Paul: they would want to implement a network or join the apple pi network

Bob: they'd be a good apple pi node

James: hopefully I can convince them. they need to get people into jstore that will pay for it.

  • Progress on Sparqlpush and PubSubHubbub

Maureen: All turned fun when I got it to work.

Working network with one PubSubHubub server and one triple store endpoint. Load tripples in to store, set up queries, new data matching query results in push of notification through pbuSubHubub server. You register a callback with the pubsubhubhb server, and it notifies you on a new piece of data.

Bob: Fantasic for me. Having gotten second edition of hendler book (with nice chapeter on sparqul). Would like to be able to make an annotation (in any query language) that takes the form: These kinds of returns,,, These should be the properties for any valid answer to this query. Any valid answer to this query meets these requirements. Anyone making such a queery is expressing a desire for something in the internal logic of the triple store. Would be good to try to formulate annotations in these terms using the system Maureen set up.

Maureen, if we have time at end of meeting we can look at screenshots.

  • Progress on pipes/Camel

Zhimin: still doing some preparation. focused on the concurrent part. if we do pipes we need scalability. they already have quite a bit of work done. another nice thing is that camel has some builtin async abnd sync communication, probasbly we only need to wrap it. read a chapter of the book, and it seems to be addressing the problems we have. our problems are typical data integraton problems.

Bob: we'll have a better sustainabilty story if most of our code is just calls to other peoples code.

Paul: it introduces dependencies too

Bob: we should choose other code wisely and consider other peoples update schedules

Zhimin: adapting camel would not be at the system level but at the programming level. Paul: when some msg comes into a FP network, some component in the network says "these tasks need to be strung together in this order to deal with this problem." that task list is handed off to a camel-supported structure to pipe relevant input/output into the right pipes.
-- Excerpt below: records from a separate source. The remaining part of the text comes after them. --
-- ==== Sys2Proof/Machine/Sfu.lean ====
section
/-! DEFINITION. The special functions of R139: the exact mathematical value, rounded once.

`frcp`, `frsq` and `fsqrt` are computed exactly. The others are irrational wherever no special case below applies; they
are evaluated in fixed point with 320 fractional bits, which is far below the distance of any FP32 argument's value to a
rounding boundary (log entry 6, DEDUCED). -/
namespace Sys2Proof.Machine

/-- Fractional bits of the fixed-point evaluation. -/
def fxP : Nat := 320

/-- pi in units of 2^-480. -/
def fxPi : Nat := 0x3243f6a8885a308d313198a2e03707344a4093822299f31d0082efa98ec4e6c89452821e638d01377be5466cf34e90c6cc0ac29b7c97c50dd3f84d5b5

/-- The natural logarithm of 2 in units of 2^-320. -/
def fxLn2 : Nat := 0xb17217f7d1cf79abc9e3b39803f2f6af40f343267298b62d8a0d175b8baafa2be7b876206debac98

/-- 2 / sqrt pi in units of 2^-320. -/
def fxErf : Nat := 0x120dd750429b6d11ae3a914fed7fd8688281341d7587cea2e7342b06199cc416180eb39f0b24e1e23

/-- The sum of r^n / n! from term `t` = r^i / i! on. -/
def expTerms : Nat → Nat → Nat → Nat → Nat → Nat
  | 0, _, _, _, s => s
  | k + 1, i, r, t, s => expTerms k (i + 1) r (t * r / 2 ^ fxP / (i + 1)) (s + t)

/-- e^r for r in [0, 1), in units of 2^-320. -/
def fxExp (r : Nat) : Nat := expTerms 90 0 r (2 ^ fxP) 0

/-- The alternating sum t - t r2 / ((i+1)(i+2)) + ... of the sine and cosine. -/
def sinTerms : Nat → Nat → Nat → Int → Int → Int
  | 0, _, _, _, s => s
  | k + 1, i, r2, t, s => sinTerms k (i + 2) r2 (-(t * r2 / 2 ^ fxP / ((i + 1) * (i + 2) : Nat))) (s + t)

/-- The sum of z^(2i+1) / (2i+1). -/
def atanhTerms : Nat → Nat → Nat → Nat → Nat → Nat
  | 0, _, _, _, s => s
  | k + 1, i, z2, t, s => atanhTerms k (i + 2) z2 (t * z2 / 2 ^ fxP) (s + t / i)

/-- The alternating sum of x^(2n+1) / (n! (2n+1)). -/
def erfTerms : Nat → Nat → Nat → Int → Int → Int
  | 0, _, _, _, s => s
  | k + 1, n, x2, t, s =>
    erfTerms k (n + 1) x2 (-(t * x2 / 2 ^ fxP / (n + 1 : Nat))) (s + t / (2 * n + 1 : Nat))

/-- m * 2^e in units of 2^-320; what lies below is dropped (it is 0 for every FP32 value). -/
def fxOf (m : Nat) (e : Int) : Nat :=
  let k := e + fxP
  if 0 ≤ k then m * 2 ^ k.toNat else m / 2 ^ (-k).toNat

/-- An irrational value given in units of 2^-320. -/
def fxVal (z : Int) : Val := .fin (z < 0) z.natAbs (-(fxP : Int)) true

/-- 2^n times a value in [1, 2) given in units of 2^-320. -/
def fxScaled (v : Nat) (n : Int) : Val := .fin false v (n - fxP) true

/-- A magnitude a little below m * 2^e. -/
def justBelow (neg : Bool) (m : Nat) (e : Int) : Val := .fin neg (m * 2 ^ 64 - 1) (e - 64) true

/-- |m * 2^e| is at least 2^k. -/
def magGe (m : Nat) (e : Int) (k : Int) : Bool := m ≠ 0 && k < (bitLen m : Int) + e

/-- 2^x for x = ±m * 2^e, not zero. -/
def exp2Val (neg : Bool) (m : Nat) (e : Int) : Val :=
  if magGe m e 9 then .fin false 1 (if neg then -600 else 600) false
  else
    let x : Int := if neg then -(fxOf m e : Int) else fxOf m e
    let n := x / 2 ^ fxP
    let f := (x % 2 ^ fxP).toNat
    if f = 0 then .fin false 1 n false else fxScaled (fxExp (f * fxLn2 / 2 ^ fxP)) n

/-- e^x for x ≥ 0 in units of 2^-320: the mantissa in units of 2^-320 and the power of two. -/
def expParts (x : Nat) : Nat × Nat :=
  let n := x / fxLn2
  (fxExp (x - n * fxLn2), n)

/-- log2 of m * 2^e, m not zero. -/
def log2Val (m : Nat) (e : Int) : Val :=
  let k := bitLen m - 1
  if m = 2 ^ k then intVal ((k : Int) + e)
  else
    let z := (m - 2 ^ k) * 2 ^ fxP / (m + 2 ^ k)
    let l := 2 * atanhTerms 130 1 (z * z / 2 ^ fxP) z 0
    fxVal (((k : Int) + e) * 2 ^ fxP + (l * 2 ^ fxP / fxLn2 : Nat))

/-- 1 / (m * 2^e), m not zero. -/
def rcpVal (neg : Bool) (m : Nat) (e : Int) : Val :=
  .fin neg (2 ^ 96 / m) (-96 - e) (2 ^ 96 % m ≠ 0)

/-- The square root of m * 2^e. -/
def sqrtVal (m : Nat) (e : Int) : Val :=
  let o := (e % 2).toNat
  let n := m * 2 ^ o * 2 ^ 80
  let r := isqrt n
  .fin false r ((e - o) / 2 - 40) (r * r ≠ n)

/-- 1 / sqrt (m * 2^e), m not zero. -/
def rsqVal (m : Nat) (e : Int) : Val :=
  let o := (e % 2).toNat
  let d := m * 2 ^ o
  let r := isqrt (2 ^ 120 / d)
  .fin false r (-60 - (e - o) / 2) (r * r * d ≠ 2 ^ 120)

/-- The sine (`cos` false) or cosine of ±m * 2^e, reduced exactly by pi/2. -/
def trigVal (cos neg : Bool) (m : Nat) (e : Int) : Val :=
  if !magGe m e (-40) then
    if cos then (if m = 0 then .fin false 1 0 false else justBelow false 1 0)
    else (if m = 0 then .fin neg 0 e false else justBelow neg m e)
  else
    let x := fxOf m e * 2 ^ 160
    let k := (4 * x + fxPi) / (2 * fxPi)
    let r : Int := ((2 * (x : Int) - (k * fxPi : Nat)) / 2 ^ 161)
    let r2 := (r * r / 2 ^ fxP).toNat
    let q := (k + if cos then 1 else 0) % 4
    let v := if q % 2 = 0 then sinTerms 40 1 r2 r 0 else sinTerms 40 0 r2 (2 ^ fxP) 0
    let v := if 2 ≤ q then -v else v
    fxVal (if neg && !cos then -v else v)

/-- The hyperbolic tangent of ±m * 2^e. -/
def tanhVal (neg : Bool) (m : Nat) (e : Int) : Val :=
  if m = 0 then .fin neg 0 e false
  else if !magGe m e (-30) then justBelow neg m e
  else if magGe m e 5 then justBelow neg 1 0
  else
    let p := expParts (2 * fxOf m e)
    let E := p.1 * 2 ^ p.2
    let t := (E - 2 ^ fxP) * 2 ^ fxP / (E + 2 ^ fxP)
    fxVal (if neg then -(t : Int) else t)

/-- The error function of ±m * 2^e. -/
def erfVal (neg : Bool) (m : Nat) (e : Int) : Val :=
  if m = 0 then .fin neg 0 e false
  else if magGe m e 3 then justBelow neg 1 0
  else
    let x := fxOf m e
    let s := erfTerms 400 0 (x * x / 2 ^ fxP) (x : Int) 0
    let t := s * fxErf / 2 ^ fxP
    fxVal (if neg then -t else t)

/-- The functions of class SFU (R139). -/
inductive SfuFn where
  | exp2 | log2 | rcp | rsq | sqrt | sin | cos | tanh | erf
  deriving DecidableEq, Repr

/-- The exact value of a special function and the flags of its special inputs (R139). -/
def sfuVal (k : SfuFn) (v : Val) : Val × BitVec 5 :=
  match v with
  | .nan s => (.nan false, flagIf s fNV)
  | .inf neg =>
    match k with
    | .exp2 => (if neg then .fin false 0 0 false else .inf false, 0#5)
    | .log2 | .sqrt => if neg then (.nan false, fNV) else (.inf false, 0#5)
    | .rcp => (.fin neg 0 0 false, 0#5)
    | .rsq => if neg then (.nan false, fNV) else (.fin false 0 0 false, 0#5)
    | .sin | .cos => (.nan false, fNV)
    | .tanh | .erf => (.fin neg 1 0 false, 0#5)
  | .fin neg m e _ =>
    if m = 0 then
      match k with
      | .exp2 | .cos => (.fin false 1 0 false, 0#5)
      | .log2 => (.inf true, fDZ)
      | .rcp | .rsq => (.inf neg, fDZ)
      | .sqrt | .sin | .tanh | .erf => (.fin neg 0 0 false, 0#5)
    else
      match k with
      | .exp2 => (exp2Val neg m e, 0#5)
      | .log2 => if neg then (.nan false, fNV) else (log2Val m e, 0#5)
      | .rcp => (rcpVal neg m e, 0#5)
      | .rsq => if neg then (.nan false, fNV) else (rsqVal m e, 0#5)
      | .sqrt => if neg then (.nan false, fNV) else (sqrtVal m e, 0#5)
      | .sin => (trigVal false neg m e, 0#5)
      | .cos => (trigVal true neg m e, 0#5)
      | .tanh => (tanhVal neg m e, 0#5)
      | .erf => (erfVal neg m e, 0#5)

/-- A special function on an FP32 code, rounded once by RNE (R139). -/
def sfu (k : SfuFn) (a : Code) : Code × BitVec 5 :=
  let r := sfuVal k (Fmt.f32.val a)
  let c := roundIeee .f32 .rne r.1
  (c.1, r.2 ||| c.2)

end Sys2Proof.Machine
end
Zhimin: sometimes you want parallel, sometimes pipes, you can parallelize part if you want

Paul: contrast to hadoop, using it as a backbone in a similar role, it was parallelizing by default without the flexibility

Zhimin: it is for enterprise integration pattern. part of our story is EIP.

Paul: feels relevant. we could see an interaction between that system and the sparqlpush components, having them included somewhere in the pipes.

Zhimin: add a record for sparql push somewhere in the pipe, "listen to this topic," e.g.

Maureen: showed sparqlpush screenshots

James: vertnet is using pubsubhubbub, should we be talking to them?

Paul and Bob: we could interact with them, depending on security requirements, perhaps ssl would be sufficient

Zhimin: the subscription occurs with ssl, everything follows that key event. you have to trust the last mile

Bob: in one regard that's not our problem, but if there's no solution to trust the last mile it is our problem. I doubt apple pi has a requirement to be secure against snooping on the wire. most of the access control is authorization

Paul: one of the known threats is people listeneing on the wire for endangered species data. there requirement is that all endangered species data is encrypted while in motion. It would be easier to not try to figure out which data this applies to and just encrypt all data. we don't have a requirement in apple pi for data at rest to be encrypted. the network consists of authorized users, authorized users have access to all data.

Bob: "there's a change in species x which we know we can't communicate to you on this channel, please log in with the proper credentials" decryption keys passed on a different channel.

Paul: a likely problem is low-level interoperability, if the place we want to interoperate at is annotations

Bob: encryption is just another kind of opaque data. Next meeting, overview of architecture, 1:30 eastern time tomorrow. We may have a webex session, maybe not. This will be a different webex link than usual, Paul will send it out when he has confirmation. Meeting adjourned.

Lei: Formulating questions about TDWG.